PROBLEM TO WORK ON: Lines to restate from the data below: from the one containing "-- ==== Sys2Proof/Certificates/Slice0/Obligations.lean" to the one containing "(R55–R76, R82). -/", both included. Give them again exactly, and only them.
▼
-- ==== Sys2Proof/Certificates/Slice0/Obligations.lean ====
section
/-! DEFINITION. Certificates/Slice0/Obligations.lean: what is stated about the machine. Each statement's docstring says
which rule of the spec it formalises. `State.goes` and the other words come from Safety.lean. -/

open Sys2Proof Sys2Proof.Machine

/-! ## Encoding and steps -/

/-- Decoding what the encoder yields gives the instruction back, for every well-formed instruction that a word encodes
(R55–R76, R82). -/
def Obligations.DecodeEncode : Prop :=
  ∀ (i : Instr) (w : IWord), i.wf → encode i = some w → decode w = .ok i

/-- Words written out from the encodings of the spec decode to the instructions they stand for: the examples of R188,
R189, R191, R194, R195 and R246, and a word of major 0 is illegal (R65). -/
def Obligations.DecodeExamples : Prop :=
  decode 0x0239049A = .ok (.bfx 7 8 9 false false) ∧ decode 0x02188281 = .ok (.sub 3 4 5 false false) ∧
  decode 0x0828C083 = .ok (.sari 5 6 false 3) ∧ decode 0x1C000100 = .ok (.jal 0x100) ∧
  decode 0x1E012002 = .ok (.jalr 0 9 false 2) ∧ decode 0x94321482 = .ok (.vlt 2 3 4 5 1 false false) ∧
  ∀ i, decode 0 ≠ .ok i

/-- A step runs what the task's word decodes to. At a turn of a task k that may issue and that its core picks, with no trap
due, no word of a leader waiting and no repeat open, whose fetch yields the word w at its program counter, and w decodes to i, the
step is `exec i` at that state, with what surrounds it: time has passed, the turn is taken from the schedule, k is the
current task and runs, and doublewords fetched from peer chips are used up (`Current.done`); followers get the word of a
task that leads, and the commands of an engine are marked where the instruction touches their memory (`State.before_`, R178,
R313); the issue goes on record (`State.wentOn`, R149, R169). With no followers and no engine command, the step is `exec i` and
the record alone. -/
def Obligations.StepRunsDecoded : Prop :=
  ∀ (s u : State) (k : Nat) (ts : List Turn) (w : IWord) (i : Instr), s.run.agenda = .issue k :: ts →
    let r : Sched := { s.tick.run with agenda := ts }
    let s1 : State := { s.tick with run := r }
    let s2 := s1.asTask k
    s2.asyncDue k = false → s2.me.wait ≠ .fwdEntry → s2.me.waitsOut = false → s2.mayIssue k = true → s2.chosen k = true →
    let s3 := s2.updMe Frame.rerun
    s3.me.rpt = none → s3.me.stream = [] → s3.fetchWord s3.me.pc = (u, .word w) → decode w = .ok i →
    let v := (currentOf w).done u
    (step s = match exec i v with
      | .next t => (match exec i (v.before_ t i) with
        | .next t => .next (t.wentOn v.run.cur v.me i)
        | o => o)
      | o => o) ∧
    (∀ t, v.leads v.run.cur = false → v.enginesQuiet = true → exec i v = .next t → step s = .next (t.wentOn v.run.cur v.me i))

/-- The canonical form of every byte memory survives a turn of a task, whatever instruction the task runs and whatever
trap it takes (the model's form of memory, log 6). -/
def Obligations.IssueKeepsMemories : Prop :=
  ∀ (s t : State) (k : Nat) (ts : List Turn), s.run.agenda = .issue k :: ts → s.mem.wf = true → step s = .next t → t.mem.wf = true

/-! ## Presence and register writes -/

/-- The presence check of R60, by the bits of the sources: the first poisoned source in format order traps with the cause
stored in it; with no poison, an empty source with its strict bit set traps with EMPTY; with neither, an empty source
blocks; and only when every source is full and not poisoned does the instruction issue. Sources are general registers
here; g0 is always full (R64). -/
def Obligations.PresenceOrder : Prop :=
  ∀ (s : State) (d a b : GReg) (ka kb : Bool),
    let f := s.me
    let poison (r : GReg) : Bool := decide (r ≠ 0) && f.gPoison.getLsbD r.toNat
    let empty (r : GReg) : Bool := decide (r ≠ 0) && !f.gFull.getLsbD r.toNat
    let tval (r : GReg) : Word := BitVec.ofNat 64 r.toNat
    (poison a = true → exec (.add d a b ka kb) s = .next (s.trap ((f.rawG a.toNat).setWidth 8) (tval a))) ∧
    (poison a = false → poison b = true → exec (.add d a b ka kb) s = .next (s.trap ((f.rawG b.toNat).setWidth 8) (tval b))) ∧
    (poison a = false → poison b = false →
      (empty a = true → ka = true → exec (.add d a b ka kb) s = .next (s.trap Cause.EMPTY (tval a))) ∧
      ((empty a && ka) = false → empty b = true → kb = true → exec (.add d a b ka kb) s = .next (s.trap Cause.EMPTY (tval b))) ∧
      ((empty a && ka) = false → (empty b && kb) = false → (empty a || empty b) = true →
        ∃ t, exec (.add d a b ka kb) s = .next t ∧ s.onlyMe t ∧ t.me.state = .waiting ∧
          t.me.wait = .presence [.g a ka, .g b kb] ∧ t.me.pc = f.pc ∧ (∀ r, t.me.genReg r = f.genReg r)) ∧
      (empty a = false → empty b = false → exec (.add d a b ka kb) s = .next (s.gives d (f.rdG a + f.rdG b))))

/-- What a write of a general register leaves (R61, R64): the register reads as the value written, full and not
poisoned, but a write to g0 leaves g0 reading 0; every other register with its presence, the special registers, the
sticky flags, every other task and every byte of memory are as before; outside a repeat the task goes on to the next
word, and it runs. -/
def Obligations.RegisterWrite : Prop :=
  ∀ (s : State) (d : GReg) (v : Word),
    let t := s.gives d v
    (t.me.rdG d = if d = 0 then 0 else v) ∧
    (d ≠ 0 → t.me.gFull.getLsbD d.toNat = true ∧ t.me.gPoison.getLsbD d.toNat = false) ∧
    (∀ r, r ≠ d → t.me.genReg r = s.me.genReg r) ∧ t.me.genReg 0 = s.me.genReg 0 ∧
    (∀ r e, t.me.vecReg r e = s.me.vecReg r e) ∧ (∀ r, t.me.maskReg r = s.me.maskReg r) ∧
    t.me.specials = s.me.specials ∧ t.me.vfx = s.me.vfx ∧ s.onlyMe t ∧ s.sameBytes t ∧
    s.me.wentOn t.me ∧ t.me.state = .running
▲
▼
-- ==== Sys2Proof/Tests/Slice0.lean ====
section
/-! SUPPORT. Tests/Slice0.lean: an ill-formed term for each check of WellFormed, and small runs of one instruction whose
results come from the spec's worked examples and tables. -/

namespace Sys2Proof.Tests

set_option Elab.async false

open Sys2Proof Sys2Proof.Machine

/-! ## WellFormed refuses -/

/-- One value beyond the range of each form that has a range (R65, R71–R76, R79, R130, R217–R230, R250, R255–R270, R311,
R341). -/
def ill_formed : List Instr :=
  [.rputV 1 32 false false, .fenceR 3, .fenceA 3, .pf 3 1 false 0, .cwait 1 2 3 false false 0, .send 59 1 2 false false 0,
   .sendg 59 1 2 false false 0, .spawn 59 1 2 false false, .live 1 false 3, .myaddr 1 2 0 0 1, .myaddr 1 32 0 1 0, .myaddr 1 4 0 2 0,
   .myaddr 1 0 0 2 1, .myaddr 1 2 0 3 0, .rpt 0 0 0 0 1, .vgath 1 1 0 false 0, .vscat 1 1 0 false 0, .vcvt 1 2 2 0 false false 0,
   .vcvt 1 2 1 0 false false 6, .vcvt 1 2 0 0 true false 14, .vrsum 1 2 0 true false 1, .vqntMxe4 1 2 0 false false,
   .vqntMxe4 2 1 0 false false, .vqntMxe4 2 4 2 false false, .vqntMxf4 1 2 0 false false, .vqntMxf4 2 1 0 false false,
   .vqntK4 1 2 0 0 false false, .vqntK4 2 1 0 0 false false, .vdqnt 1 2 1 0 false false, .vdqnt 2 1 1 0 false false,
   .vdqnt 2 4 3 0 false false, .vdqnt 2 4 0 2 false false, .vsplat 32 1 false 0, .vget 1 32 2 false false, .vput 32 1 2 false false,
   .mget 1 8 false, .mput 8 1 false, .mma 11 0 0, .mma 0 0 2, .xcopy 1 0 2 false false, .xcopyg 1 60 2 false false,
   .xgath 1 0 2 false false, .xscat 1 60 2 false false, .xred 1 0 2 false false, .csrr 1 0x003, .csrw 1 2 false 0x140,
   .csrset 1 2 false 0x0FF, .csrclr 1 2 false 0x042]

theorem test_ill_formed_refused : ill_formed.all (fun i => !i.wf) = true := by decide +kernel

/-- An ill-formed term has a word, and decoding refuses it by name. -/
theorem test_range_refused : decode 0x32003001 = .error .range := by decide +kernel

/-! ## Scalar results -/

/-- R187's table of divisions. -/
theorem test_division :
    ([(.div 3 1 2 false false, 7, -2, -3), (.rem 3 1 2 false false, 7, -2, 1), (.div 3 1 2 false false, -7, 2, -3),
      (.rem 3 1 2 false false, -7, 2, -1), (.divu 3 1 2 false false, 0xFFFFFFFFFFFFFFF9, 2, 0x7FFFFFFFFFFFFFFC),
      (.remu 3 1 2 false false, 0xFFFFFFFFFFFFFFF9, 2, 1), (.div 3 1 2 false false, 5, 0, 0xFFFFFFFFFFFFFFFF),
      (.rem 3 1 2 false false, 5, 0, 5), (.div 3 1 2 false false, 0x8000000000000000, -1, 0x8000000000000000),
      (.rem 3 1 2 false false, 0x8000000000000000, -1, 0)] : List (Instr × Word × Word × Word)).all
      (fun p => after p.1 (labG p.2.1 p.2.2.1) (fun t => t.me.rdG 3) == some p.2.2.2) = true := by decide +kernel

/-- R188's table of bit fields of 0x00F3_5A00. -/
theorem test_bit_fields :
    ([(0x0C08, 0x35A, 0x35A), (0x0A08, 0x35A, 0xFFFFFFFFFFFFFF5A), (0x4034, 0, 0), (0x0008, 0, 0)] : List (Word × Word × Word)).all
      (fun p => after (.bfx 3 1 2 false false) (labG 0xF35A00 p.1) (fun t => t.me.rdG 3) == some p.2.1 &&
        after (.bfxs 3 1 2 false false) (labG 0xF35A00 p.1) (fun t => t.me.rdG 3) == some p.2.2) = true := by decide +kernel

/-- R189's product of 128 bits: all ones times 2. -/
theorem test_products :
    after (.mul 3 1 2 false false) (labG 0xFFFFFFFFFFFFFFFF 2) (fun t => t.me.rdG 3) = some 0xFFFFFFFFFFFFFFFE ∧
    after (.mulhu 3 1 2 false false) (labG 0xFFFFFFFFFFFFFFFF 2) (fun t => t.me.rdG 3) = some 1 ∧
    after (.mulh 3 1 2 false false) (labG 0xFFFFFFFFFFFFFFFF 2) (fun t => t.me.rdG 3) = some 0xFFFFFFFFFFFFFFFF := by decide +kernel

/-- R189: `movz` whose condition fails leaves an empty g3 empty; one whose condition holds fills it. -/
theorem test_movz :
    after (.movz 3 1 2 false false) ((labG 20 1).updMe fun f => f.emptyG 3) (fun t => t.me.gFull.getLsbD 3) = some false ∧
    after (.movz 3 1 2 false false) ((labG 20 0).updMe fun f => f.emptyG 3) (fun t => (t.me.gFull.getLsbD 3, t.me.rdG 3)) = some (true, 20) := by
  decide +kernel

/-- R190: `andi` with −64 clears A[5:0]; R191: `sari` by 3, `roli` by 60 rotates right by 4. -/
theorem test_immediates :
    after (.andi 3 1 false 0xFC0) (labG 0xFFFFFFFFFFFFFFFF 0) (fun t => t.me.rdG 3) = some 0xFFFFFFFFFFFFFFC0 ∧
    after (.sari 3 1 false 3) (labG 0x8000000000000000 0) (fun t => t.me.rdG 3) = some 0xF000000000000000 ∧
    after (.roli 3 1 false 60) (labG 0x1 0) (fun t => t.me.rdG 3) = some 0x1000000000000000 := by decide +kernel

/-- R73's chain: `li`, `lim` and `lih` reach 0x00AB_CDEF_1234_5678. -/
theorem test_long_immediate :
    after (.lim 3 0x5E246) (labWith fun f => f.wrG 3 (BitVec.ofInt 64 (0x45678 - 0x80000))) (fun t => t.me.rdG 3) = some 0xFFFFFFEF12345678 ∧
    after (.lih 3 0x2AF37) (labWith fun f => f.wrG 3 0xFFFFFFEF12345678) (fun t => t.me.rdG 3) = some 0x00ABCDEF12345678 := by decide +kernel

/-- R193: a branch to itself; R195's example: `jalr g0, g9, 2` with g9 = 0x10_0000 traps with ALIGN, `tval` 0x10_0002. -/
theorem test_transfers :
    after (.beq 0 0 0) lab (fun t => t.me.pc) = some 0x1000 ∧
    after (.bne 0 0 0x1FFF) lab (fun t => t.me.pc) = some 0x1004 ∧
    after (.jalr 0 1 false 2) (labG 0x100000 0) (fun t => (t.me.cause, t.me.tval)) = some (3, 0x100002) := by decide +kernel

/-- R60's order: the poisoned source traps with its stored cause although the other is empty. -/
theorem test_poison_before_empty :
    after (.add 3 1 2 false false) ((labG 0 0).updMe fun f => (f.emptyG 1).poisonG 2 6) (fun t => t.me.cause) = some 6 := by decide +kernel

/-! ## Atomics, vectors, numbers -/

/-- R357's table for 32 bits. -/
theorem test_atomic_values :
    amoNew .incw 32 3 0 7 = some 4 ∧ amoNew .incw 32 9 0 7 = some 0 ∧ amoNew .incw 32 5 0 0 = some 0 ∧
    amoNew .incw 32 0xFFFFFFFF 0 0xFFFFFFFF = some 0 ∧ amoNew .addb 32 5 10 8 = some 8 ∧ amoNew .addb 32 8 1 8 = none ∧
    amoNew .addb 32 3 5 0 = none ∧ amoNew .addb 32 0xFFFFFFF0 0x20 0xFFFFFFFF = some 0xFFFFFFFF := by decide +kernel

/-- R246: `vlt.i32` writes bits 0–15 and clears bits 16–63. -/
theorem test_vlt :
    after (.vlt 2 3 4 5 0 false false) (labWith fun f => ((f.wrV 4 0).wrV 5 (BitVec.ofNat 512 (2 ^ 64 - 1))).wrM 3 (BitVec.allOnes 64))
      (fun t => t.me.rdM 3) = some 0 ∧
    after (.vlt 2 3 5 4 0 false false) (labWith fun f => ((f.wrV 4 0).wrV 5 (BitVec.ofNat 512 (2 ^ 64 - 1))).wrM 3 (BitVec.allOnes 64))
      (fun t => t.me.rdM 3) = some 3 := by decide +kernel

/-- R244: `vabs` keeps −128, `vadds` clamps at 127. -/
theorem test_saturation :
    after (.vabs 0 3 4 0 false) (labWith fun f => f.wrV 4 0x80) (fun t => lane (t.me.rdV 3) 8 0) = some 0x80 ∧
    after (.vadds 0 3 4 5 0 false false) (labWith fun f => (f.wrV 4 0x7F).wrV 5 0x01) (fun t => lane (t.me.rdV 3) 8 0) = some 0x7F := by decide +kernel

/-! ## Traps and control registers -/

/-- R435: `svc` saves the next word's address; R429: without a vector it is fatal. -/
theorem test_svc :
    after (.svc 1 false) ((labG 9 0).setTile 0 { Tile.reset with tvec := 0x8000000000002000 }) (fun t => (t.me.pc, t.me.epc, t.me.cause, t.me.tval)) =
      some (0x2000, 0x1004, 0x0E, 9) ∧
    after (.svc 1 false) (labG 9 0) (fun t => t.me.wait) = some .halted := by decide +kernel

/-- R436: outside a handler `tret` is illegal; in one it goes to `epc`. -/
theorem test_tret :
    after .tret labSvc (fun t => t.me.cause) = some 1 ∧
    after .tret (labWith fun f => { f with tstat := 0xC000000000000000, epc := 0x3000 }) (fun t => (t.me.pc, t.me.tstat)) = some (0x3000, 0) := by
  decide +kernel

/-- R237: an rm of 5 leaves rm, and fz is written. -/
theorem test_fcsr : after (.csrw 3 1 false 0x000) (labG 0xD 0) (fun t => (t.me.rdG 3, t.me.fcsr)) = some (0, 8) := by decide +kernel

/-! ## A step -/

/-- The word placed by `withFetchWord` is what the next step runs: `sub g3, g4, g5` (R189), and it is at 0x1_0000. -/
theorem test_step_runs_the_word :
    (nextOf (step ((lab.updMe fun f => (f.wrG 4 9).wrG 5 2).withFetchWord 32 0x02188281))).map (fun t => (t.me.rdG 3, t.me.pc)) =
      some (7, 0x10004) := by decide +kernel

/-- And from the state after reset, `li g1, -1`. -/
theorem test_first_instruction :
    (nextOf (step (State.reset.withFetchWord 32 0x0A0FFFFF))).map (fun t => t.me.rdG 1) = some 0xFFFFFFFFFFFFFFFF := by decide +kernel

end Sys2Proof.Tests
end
▲
SOLUTION TO THIS EXERCISE:
-- ==== Sys2Proof/Certificates/Slice0/Obligations.lean ====
section
/-! DEFINITION. Certificates/Slice0/Obligations.lean: what is stated about the machine. Each statement's docstring says
which rule of the spec it formalises. `State.goes` and the other words come from Safety.lean. -/

open Sys2Proof Sys2Proof.Machine

/-! ## Encoding and steps -/

/-- Decoding what the encoder yields gives the instruction back, for every well-formed instruction that a word encodes
(R55–R76, R82). -/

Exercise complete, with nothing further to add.